Problem to work on - Give the count of lines in the data that include "have", with no other words.

(Data entries)
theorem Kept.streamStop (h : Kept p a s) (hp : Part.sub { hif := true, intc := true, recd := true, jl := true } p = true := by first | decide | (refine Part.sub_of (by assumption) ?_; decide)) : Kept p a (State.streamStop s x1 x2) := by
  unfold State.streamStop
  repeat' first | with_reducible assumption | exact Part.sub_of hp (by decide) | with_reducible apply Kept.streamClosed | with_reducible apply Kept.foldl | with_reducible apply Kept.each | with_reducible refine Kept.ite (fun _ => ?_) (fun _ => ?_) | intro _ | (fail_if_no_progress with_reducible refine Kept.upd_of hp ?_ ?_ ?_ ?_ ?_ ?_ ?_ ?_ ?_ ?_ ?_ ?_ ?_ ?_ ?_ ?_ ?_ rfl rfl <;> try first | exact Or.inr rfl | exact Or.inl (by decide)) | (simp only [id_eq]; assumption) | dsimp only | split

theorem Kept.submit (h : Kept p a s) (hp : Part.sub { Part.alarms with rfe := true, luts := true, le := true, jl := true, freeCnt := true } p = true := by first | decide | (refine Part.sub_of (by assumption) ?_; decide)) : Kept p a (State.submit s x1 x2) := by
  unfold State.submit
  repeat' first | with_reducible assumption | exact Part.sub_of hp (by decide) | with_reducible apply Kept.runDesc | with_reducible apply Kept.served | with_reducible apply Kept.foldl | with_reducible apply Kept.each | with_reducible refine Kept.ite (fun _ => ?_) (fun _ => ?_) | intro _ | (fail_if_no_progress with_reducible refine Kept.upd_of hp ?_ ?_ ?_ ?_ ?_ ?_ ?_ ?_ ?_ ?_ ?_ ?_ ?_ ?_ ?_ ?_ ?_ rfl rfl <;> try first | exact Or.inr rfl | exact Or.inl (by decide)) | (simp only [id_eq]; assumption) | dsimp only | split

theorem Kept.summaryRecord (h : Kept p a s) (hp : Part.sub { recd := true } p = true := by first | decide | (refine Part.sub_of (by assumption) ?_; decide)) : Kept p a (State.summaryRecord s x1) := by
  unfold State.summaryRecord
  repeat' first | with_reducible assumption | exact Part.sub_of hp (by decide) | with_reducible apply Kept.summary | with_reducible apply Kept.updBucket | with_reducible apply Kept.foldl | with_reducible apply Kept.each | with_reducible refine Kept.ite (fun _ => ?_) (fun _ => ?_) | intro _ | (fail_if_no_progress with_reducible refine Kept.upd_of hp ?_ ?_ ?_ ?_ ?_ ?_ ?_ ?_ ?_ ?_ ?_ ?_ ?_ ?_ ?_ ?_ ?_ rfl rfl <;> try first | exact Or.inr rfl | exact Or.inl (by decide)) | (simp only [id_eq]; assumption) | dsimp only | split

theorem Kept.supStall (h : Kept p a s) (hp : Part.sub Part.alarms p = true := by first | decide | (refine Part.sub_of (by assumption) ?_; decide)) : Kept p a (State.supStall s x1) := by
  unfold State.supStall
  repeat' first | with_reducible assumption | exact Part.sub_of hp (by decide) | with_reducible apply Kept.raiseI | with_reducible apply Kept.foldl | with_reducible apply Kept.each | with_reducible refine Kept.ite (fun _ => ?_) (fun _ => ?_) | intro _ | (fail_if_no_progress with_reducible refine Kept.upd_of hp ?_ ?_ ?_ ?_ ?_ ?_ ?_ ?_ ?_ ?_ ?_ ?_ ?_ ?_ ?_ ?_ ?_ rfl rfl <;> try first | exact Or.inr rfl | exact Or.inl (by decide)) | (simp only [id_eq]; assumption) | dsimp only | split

---

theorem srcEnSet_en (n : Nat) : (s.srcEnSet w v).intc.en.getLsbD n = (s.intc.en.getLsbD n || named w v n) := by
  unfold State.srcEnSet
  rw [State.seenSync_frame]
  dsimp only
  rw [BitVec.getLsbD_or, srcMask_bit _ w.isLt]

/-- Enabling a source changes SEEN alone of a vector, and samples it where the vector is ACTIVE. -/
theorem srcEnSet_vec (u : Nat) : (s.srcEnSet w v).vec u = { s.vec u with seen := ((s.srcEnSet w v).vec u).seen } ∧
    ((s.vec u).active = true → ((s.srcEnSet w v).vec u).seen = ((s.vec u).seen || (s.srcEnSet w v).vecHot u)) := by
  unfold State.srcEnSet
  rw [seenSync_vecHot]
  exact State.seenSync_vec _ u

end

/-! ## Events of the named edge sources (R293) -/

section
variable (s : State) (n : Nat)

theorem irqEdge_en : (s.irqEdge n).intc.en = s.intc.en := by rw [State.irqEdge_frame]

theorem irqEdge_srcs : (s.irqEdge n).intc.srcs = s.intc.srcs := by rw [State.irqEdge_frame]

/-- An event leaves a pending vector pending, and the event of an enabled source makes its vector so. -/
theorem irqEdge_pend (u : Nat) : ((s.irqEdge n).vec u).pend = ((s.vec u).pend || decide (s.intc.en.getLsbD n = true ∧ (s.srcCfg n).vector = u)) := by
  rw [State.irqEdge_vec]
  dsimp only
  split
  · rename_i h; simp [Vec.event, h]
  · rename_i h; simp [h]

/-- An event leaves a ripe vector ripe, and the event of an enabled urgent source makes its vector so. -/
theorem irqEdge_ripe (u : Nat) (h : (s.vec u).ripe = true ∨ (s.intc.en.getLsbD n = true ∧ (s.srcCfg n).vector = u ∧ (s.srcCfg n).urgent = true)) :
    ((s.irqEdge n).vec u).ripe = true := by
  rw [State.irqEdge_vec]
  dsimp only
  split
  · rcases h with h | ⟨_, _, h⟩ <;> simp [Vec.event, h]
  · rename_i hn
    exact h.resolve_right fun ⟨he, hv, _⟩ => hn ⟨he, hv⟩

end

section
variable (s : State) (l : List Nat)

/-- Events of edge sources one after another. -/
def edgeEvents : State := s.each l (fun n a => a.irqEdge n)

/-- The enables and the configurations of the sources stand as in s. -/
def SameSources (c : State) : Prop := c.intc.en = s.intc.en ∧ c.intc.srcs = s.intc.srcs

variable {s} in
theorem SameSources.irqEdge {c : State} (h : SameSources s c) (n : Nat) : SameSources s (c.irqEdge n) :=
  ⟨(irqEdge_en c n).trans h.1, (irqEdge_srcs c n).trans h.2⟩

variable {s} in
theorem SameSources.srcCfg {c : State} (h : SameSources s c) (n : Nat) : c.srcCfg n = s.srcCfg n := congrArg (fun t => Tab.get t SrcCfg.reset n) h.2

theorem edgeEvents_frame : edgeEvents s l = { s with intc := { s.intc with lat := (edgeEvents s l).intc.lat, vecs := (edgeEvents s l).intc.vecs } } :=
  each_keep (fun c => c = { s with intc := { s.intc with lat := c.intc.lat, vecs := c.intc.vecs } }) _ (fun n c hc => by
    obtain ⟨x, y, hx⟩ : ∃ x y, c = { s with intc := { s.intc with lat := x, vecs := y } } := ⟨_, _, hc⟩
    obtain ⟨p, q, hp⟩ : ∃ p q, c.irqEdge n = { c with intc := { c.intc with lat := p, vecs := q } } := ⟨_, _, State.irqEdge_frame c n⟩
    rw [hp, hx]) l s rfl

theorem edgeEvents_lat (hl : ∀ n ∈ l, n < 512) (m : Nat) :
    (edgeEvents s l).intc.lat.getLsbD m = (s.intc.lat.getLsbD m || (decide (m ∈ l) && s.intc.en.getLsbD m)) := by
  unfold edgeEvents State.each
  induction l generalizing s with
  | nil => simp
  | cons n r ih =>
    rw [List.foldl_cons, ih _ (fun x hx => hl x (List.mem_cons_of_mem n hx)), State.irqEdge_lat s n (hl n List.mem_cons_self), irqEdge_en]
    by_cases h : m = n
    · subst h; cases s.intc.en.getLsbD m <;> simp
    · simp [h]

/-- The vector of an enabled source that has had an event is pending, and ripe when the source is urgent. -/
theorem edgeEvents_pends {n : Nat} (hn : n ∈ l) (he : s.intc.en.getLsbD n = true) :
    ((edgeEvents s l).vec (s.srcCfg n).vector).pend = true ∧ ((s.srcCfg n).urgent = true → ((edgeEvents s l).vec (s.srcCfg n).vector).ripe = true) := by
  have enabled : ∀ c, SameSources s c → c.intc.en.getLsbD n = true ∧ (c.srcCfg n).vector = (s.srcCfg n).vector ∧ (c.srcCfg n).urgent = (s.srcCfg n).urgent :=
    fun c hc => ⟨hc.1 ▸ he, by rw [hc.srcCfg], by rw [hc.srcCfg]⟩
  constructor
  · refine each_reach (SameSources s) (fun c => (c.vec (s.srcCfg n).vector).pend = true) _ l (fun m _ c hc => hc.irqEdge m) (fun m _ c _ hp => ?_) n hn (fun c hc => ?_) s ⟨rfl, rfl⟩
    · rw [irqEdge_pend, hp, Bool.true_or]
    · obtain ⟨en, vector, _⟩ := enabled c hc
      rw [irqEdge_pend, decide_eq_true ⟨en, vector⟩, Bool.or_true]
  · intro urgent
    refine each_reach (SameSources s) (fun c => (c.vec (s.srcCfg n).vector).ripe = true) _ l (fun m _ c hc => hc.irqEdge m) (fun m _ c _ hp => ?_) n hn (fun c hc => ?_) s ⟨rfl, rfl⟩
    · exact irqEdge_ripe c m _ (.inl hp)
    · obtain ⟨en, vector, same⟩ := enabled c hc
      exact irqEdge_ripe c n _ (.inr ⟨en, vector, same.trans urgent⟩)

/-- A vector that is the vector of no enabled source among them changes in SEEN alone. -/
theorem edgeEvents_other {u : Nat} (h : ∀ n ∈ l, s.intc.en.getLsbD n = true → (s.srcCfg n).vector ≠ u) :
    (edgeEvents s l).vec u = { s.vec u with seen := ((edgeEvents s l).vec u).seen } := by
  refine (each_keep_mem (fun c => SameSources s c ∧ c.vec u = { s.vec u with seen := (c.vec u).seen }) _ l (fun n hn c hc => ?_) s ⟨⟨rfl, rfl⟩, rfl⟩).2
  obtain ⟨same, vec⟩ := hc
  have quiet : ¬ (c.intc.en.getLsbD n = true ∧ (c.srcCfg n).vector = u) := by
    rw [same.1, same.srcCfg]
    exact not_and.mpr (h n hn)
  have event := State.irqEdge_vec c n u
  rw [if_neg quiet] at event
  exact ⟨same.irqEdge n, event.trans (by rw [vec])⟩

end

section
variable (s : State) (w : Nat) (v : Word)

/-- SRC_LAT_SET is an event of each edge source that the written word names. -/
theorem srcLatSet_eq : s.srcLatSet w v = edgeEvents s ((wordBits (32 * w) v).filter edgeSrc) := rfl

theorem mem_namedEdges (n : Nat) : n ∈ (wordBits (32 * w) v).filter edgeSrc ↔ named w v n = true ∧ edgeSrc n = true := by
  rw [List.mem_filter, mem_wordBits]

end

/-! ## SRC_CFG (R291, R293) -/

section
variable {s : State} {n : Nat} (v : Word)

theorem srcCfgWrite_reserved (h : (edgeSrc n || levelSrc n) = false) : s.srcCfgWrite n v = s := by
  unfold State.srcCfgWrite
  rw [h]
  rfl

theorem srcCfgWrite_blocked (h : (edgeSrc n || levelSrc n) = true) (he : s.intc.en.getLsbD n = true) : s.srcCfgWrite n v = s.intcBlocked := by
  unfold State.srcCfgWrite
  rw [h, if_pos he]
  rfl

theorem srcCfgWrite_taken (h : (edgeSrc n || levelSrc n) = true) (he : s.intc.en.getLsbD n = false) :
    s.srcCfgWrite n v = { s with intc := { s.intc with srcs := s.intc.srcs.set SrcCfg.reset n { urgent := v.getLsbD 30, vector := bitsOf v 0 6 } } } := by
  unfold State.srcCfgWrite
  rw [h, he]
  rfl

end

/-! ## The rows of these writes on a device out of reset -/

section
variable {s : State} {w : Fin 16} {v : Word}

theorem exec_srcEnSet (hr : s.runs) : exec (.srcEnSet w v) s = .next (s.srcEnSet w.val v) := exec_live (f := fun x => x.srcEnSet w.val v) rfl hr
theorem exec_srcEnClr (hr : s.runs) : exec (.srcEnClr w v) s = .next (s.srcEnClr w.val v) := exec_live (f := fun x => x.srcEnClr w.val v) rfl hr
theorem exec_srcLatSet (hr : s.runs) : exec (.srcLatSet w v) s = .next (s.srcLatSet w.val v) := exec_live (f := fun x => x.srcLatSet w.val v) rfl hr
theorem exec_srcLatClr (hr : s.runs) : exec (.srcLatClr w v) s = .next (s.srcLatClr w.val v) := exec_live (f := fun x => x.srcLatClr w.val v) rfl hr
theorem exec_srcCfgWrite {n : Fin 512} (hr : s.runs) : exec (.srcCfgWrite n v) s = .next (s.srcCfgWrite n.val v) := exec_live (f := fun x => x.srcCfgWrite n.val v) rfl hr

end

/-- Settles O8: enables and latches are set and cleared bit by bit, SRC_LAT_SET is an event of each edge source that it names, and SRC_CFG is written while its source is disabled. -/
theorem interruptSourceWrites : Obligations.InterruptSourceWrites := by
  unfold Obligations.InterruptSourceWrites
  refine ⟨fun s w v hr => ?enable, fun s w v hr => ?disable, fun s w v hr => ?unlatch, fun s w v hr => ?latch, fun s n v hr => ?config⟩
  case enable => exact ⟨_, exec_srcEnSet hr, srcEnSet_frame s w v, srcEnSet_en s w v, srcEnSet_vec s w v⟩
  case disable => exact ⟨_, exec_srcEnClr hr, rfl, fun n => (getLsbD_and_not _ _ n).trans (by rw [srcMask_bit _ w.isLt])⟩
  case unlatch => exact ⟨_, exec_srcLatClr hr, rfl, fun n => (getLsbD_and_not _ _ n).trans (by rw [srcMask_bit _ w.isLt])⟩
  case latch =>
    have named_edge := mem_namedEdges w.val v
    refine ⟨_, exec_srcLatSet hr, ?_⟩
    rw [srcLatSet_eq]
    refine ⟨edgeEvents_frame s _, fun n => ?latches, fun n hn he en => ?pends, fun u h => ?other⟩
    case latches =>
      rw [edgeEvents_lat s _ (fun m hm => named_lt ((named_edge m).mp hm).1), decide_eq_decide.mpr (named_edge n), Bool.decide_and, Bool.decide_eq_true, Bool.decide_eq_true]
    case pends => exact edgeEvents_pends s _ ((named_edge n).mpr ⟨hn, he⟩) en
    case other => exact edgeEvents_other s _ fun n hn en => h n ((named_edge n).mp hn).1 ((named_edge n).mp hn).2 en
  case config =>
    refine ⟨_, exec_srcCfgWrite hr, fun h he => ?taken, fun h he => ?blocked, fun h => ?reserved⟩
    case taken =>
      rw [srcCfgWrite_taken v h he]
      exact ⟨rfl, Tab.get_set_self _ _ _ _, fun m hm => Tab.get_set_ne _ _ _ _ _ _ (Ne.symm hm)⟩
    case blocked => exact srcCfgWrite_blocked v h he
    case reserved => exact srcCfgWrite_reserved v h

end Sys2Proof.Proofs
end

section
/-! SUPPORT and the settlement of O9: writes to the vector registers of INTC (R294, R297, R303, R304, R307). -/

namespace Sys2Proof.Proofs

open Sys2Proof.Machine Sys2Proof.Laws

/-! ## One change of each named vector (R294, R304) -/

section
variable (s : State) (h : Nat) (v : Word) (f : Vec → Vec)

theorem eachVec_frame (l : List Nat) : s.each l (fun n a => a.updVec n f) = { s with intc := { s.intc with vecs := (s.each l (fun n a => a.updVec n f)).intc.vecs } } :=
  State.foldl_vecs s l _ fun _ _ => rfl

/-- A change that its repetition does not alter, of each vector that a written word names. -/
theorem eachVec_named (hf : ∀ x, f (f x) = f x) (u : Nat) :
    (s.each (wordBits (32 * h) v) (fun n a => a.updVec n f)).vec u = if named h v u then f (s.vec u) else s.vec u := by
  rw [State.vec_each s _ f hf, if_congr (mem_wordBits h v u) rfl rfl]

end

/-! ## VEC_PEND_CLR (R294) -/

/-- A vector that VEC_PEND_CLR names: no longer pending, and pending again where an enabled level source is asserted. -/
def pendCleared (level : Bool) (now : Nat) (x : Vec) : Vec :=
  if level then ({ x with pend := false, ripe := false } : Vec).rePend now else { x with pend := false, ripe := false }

Answer below - 4